Нацумэ довольно крякнул. То, что после смерти Кацуро Миюки вдруг сделалась такой покладистой и, ничтоже сумняшеся, согласилась отправиться в Хэйан-кё, не тронуло его. Ведь он не имел ни малейшего представления о снедавшей ее скорби, отчего она превратилась в пустой сосуд, серый, точно зола.

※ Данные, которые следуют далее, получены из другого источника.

def State.setPort (s : State) (n : Agent) (p : Port) : State := { s with ports := s.ports.set n p }

def State.setCells (s : State) (n : Agent) (c : List (Nat × Notice)) : State :=
  { s with cells := s.cells.set n c }

def State.setMonitor (s : State) (m : Monitor) : State := { s with monitor := m }

def State.setManagement (s : State) (m : Management) : State := { s with management := m }

/-- The record in a slot; none for a VACANT slot. -/
def State.record (s : State) (slot : Nat) : Option Record := Sparse.find slot s.records

def State.putRecord (s : State) (slot : Nat) (r : Record) : State :=
  { s with records := Sparse.put slot r s.records }

/-- R10: the generation of a slot. -/
def State.generation (s : State) (slot : Nat) : Nat := (Sparse.find slot s.generations).getD 0

/-- A slot's generation set; 0 is not listed. -/
def setGeneration (gens : List (Nat × Nat)) (slot gen : Nat) : List (Nat × Nat) :=
  if gen = 0 then Sparse.drop slot gens else Sparse.put slot gen gens

/-- R10, R16 steps 2 and 4 to 6: the slot becomes VACANT and its generation advances modulo 32. -/
def State.vacate (s : State) (slot : Nat) : State :=
  { s with records := Sparse.drop slot s.records,
           generations := setGeneration s.generations slot ((s.generation slot + 1) % 32) }

/-- R11: the handle of a slot's present occupancy. -/
def State.handle (s : State) (slot : Nat) : Half := handleOf (s.generation slot) slot

/-- R11: the slot and the record that a handle names, when it is honoured. -/
def State.honoured (s : State) (h : Half) : Option (Nat × Record) :=
  match s.record (handleSlot h) with
  | some r => if s.generation (handleSlot h) = handleGen h then some (handleSlot h, r) else none
  | none => none

/-- Looks for a key among the occupied ways of a list of slots. -/
def State.findAmong (s : State) (key : List Byte) : List Nat → Option (Nat × Record)
  | [] => none
  | slot :: rest =>
    match s.record slot with
    | some r => if r.key = key then some (slot, r) else s.findAmong key rest
    | none => s.findAmong key rest

/-- R4: the slot and the record of a present key. -/
def State.findKey (s : State) (key : List Byte) : Option (Nat × Record) := s.findAmong key (homeSlots key)

/-- The VACANT ways of a key's home bucket, lowest first. -/
def State.vacantWays (s : State) (key : List Byte) : List Nat :=
  (homeSlots key).filter fun slot => (s.record slot).isNone

/-- Table 10: the number of VACANT ways in a key's home bucket. -/
def State.freeWays (s : State) (key : List Byte) : Nat := (s.vacantWays key).length

/-- R5: a record as a creation makes it. -/
def newRecord (key : List Byte) (persistent : Bool) : Record :=
  { key := key, persistent := persistent, lastEpoch := 0, value := List.replicate 8 0, holders := [],
    queue := [] }

/-! ### Lease counts (R38) -/

/-- The agent gains a part in a record. -/
def State.gainPart (s : State) (n : Agent) : State :=
  let a := s.session n
  s.setSession n { a with leaseCount := a.leaseCount + 1 }

/-- The agent loses its last part in a record. -/
def State.losePart (s : State) (n : Agent) : State :=
  let a := s.session n
  s.setSession n { a with leaseCount := a.leaseCount - 1 }

/-- R125: a kept lease leaves the agent's kept set. -/
def State.loseKept (s : State) (n : Agent) : State :=
  let a := s.session n
  s.setSession n { a with standby := a.standby.map fun b => { b with kept := b.kept - 1 } }

/-! ### Notices (R88, R89) -/

/-- Writes a notice into the agent's cell for the slot, replacing any older one. -/
def State.post (s : State) (slot : Nat) (n : Agent) (x : Notice) : State :=
  s.setCells n (Sparse.put slot x (s.cells.get n))

/-- Posts a notice without lifetime and epoch, at the slot's current generation (R87). -/
def State.postPlain (s : State) (slot : Nat) (n : Agent) (k : NoticeKind) : State :=
  s.post slot n { kind := k, gen := s.generation slot, lifetime := none, epoch := none }

/-! ### Holders and queues -/

/-- R6: a holder entry joins at the place its agent number gives. -/
def insertHolder (h : Holder) : List Holder → List Holder
  | [] => [h]
  | g :: rest => if h.agent.val < g.agent.val then h :: g :: rest else g :: insertHolder h rest

/-- The holder entry of a grant (R24). -/
def newHolder (n : Agent) (m : Mode) (life : Nat) (e : Option Epoch) : Holder :=
  { agent := n, mode := m, status := .running, remaining := life, granted := life, epoch := e }

/-- The agent's holder entry changed by `f`. -/
def Record.mapHolder (r : Record) (n : Agent) (f : Holder → Holder) : Record :=
  { r with holders := r.holders.map fun h => if h.agent == n then f h else h }

/-- The agent's queued claim removed. -/
def Record.dropClaim (r : Record) (n : Agent) : Record :=
  { r with queue := r.queue.filter fun c => c.agent != n }

/-- The agent's holder entry removed. -/
def Record.dropHolder (r : Record) (n : Agent) : Record :=
  { r with holders := r.holders.filter fun h => h.agent != n }

/-- The agent's holder entry and queued claim removed together (R47). -/
def Record.dropAgent (r : Record) (n : Agent) : Record := (r.dropHolder n).dropClaim n

/-- R57 step 3, R59: the entry of a granted upgrade. -/
def upgraded (life : Nat) (e : Epoch) (h : Holder) : Holder :=
  { h with mode := .exclusive, remaining := life, granted := life, epoch := some e }

/-! ### The grant check (R55 to R57) -/

/-- What a grant check reads beside the record and the epoch source. -/
structure GrantEnv where
  settings : Settings
  timeState : TimeState
  gen : Nat
deriving DecidableEq, Repr

/-- R56: the first claim is compatible and not withheld. -/
def grantable (env : GrantEnv) (source : Epoch) (r : Record) (c : Claim) : Bool :=
  r.claimCompatible c && !withheld env.timeState source c.kind.takesEpoch

/-- R57: the first claim `c` of a record granted; the record, the epoch source and the GRANTED notice after it. -/
def grantFirst (env : GrantEnv) (source : Epoch) (r : Record) (c : Claim) (rest : List Claim) :
    Record × Epoch × Notice :=
  let life := lifetime env.settings env.timeState c.requested
  let fresh := source + 1
  match c.kind with
  | .shared =>
    ({ r with queue := rest, holders := insertHolder (newHolder c.agent .shared life none) r.holders },
     source, { kind := .granted, gen := env.gen, lifetime := some life, epoch := none })
  | .exclusive =>
    ({ r with queue := rest, lastEpoch := fresh,
              holders := insertHolder (newHolder c.agent .exclusive life (some fresh)) r.holders },
     fresh, { kind := .granted, gen := env.gen, lifetime := some life, epoch := some fresh })
  | .upgrade =>
    ({ (r.mapHolder c.agent (upgraded life fresh)) with queue := rest, lastEpoch := fresh },
     fresh, { kind := .granted, gen := env.gen, lifetime := some life, epoch := some fresh })

/-- R56: grants from the front, at most `fuel` claims; the record, the epoch source and the notices in order. -/
def grantRun (env : GrantEnv) : Nat → Epoch → Record → Record × Epoch × List (Agent × Notice)
  | 0, source, r => (r, source, [])
  | fuel + 1, source, r =>
    match r.queue with
    | [] => (r, source, [])
    | c :: rest =>
      if grantable env source r c then
        let g := grantFirst env source r c rest
        let more := grantRun env fuel g.2.1 g.1
        (more.1, more.2.1, (c.agent, g.2.2) :: more.2.2)
      else (r, source, [])

def State.grantEnv (s : State) (slot : Nat) : GrantEnv :=
  { settings := s.settings, timeState := s.monitor.timeState, gen := s.generation slot }

/-- R55, R56: the grant check of the record in a slot. Each grant removes a claim, so the queue's length is
enough fuel. -/
def State.grantCheck (s : State) (slot : Nat) : State :=
  match s.record slot with
  | none => s
  | some r =>
    let g := grantRun (s.grantEnv slot) r.queue.length s.epochSource r
    let s1 := { s.putRecord slot g.1 with epochSource := g.2.1 }
    g.2.2.foldl (fun t p => t.post slot p.1 p.2) s1

/-- R72: every occupied record's grant check, in ascending slot order. -/
def State.grantAll (s : State) : State := (Sparse.keys s.records).foldl State.grantCheck s

/-! ### Leaving a record and retirement -/

/-- R16: the retirement step, after its notices: removes the record, lowers the count of each agent with a part
in it and each kept set, and vacates the slot. -/
def State.retire (s : State) (slot : Nat) : State :=
  match s.record slot with
  | none => s
  | some r =>
    let s1 := (agents.filter r.hasPart).foldl State.losePart s
    let s2 := ((r.holders.filter fun h => h.status == .kept).map fun h => h.agent).foldl State.loseKept s1
    s2.vacate slot

/-- R9: an empty transient record is retired, as the last part of the event that emptied it. -/
def State.retireIfEmpty (s : State) (slot : Nat) : State :=
  match s.record slot with
  | none => s
  | some r => if !r.persistent && r.empty then s.retire slot else s

/-- An agent's whole part in a record leaves: R40, R44, R64, R67 and R104 with or without a notice. -/
def State.leaveRecord (s : State) (slot : Nat) (n : Agent) (notice : Option NoticeKind) : State :=
  match s.record slot with
  | none => s
  | some r =>
    let s1 := s.putRecord slot (r.dropAgent n)
    let s2 := match notice with
      | none => s1
      | some k => s1.postPlain slot n k
    ((s2.losePart n).grantCheck slot).retireIfEmpty slot

/-- The occupied slots in which an agent has a part, ascending. -/
def State.partSlots (s : State) (n : Agent) : List Nat :=
  Sparse.keys (s.records.filter fun p => p.2.hasPart n)

/-- R104: the agent is removed from every record, in ascending slot order, without a notice to it. -/
def State.removeAgent (s : State) (n : Agent) : State :=
  (s.partSlots n).foldl (fun t slot => t.leaveRecord slot n none) s

/-! ### Sessions -/

/-- R103 steps 1 to 4: the agent's part in the table, its cells, its window, its standby record and its LAPSED
flag are cleared; its lease count is 0 (Table 16). -/
def State.endSession (s : State) (n : Agent) : State :=
  let s1 := (s.removeAgent n).setCells n []
  s1.setSession n
    { s1.session n with leaseCount := 0, window := [], standby := none, lapsed := false }

/-- R122: every KEPT entry of an agent returns to RUNNING. -/
def resumeHolder (n : Agent) (h : Holder) : Holder :=
  if h.agent = n ∧ h.status = .kept then { h with status := .running } else h

/-- R122: resumption. -/
def State.resumeStandby (s : State) (n : Agent) : State :=
  let s1 := { s with
    records := s.records.map fun (p : Nat × Record) =>
      (p.1, { p.2 with holders := p.2.holders.map (resumeHolder n) }) }
  s1.setSession n { s1.session n with standby := none, state := .active }

/-! ### Changes of time state (R140 to R142) -/

/-- R141: the flag of every ACTIVE or STANDBY agent is set; the others stand. -/
def State.flagsSet (s : State) : PerAgent Bool :=
  let f := fun n => s.monitor.agentFlags.get n || (s.session n).state.joined
  ⟨f 0, f 1, f 2, f 3⟩

/-- R137: the divider of a time state: stopped in LOCKED, started afresh in every other. -/
def TimeState.divider : TimeState → Divider
  | .locked => .stopped
  | _ => .running 0

/-- A change of time state: `m` is the monitor with the new state and counts. The divider starts or stops (R137),
the flags are set (R141, R142), and a change that resumes grants runs every grant check (R140, R72). -/
def State.changeTime (s : State) (m : Monitor) : State :=
  let s1 := s.setMonitor
    { m with divider := m.timeState.divider, agentFlags := s.flagsSet, managementFlag := true }
  if s.monitor.timeState.resumes m.timeState then s1.grantAll else s1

Эту женщину, или вдову, как подобало теперь ее называть, Нацумэ, с позволения сказать, прежде даже не замечал. Она была слишком худощава – не на его вкус, и в любовницы ему не годилась, тем более что за последнее время щеки у нее от неизбывной печали ввалились еще глубже, особенно подчеркнув ее худобу, отчего она стала похожа на сорную травинку. Впрочем, он мог бы взять ее к себе в дом и отдать своему сыну, который пока так и не нашел себе невесту по сердцу: ему нравились девушки печальные с виду, потому как, говаривал он, хотя слезы и солоны на вкус, от большинства грустных женщин веет приятным благоуханием сладких-пресладких плодов. А если бы Хара (так звали сына) не захотел взять в жены вдову ловца карпов, Нацумэ, во всяком случае, мог бы попробовать откормить ее себе на утеху: такое занятие казалось ему тем более забавным, что в его воображении прелести Миюки – ее будущие прелести, которые он рисовал себе мысленно, думая о том, как будет ее откармливать, – невольно становились все более изысканными и доступными.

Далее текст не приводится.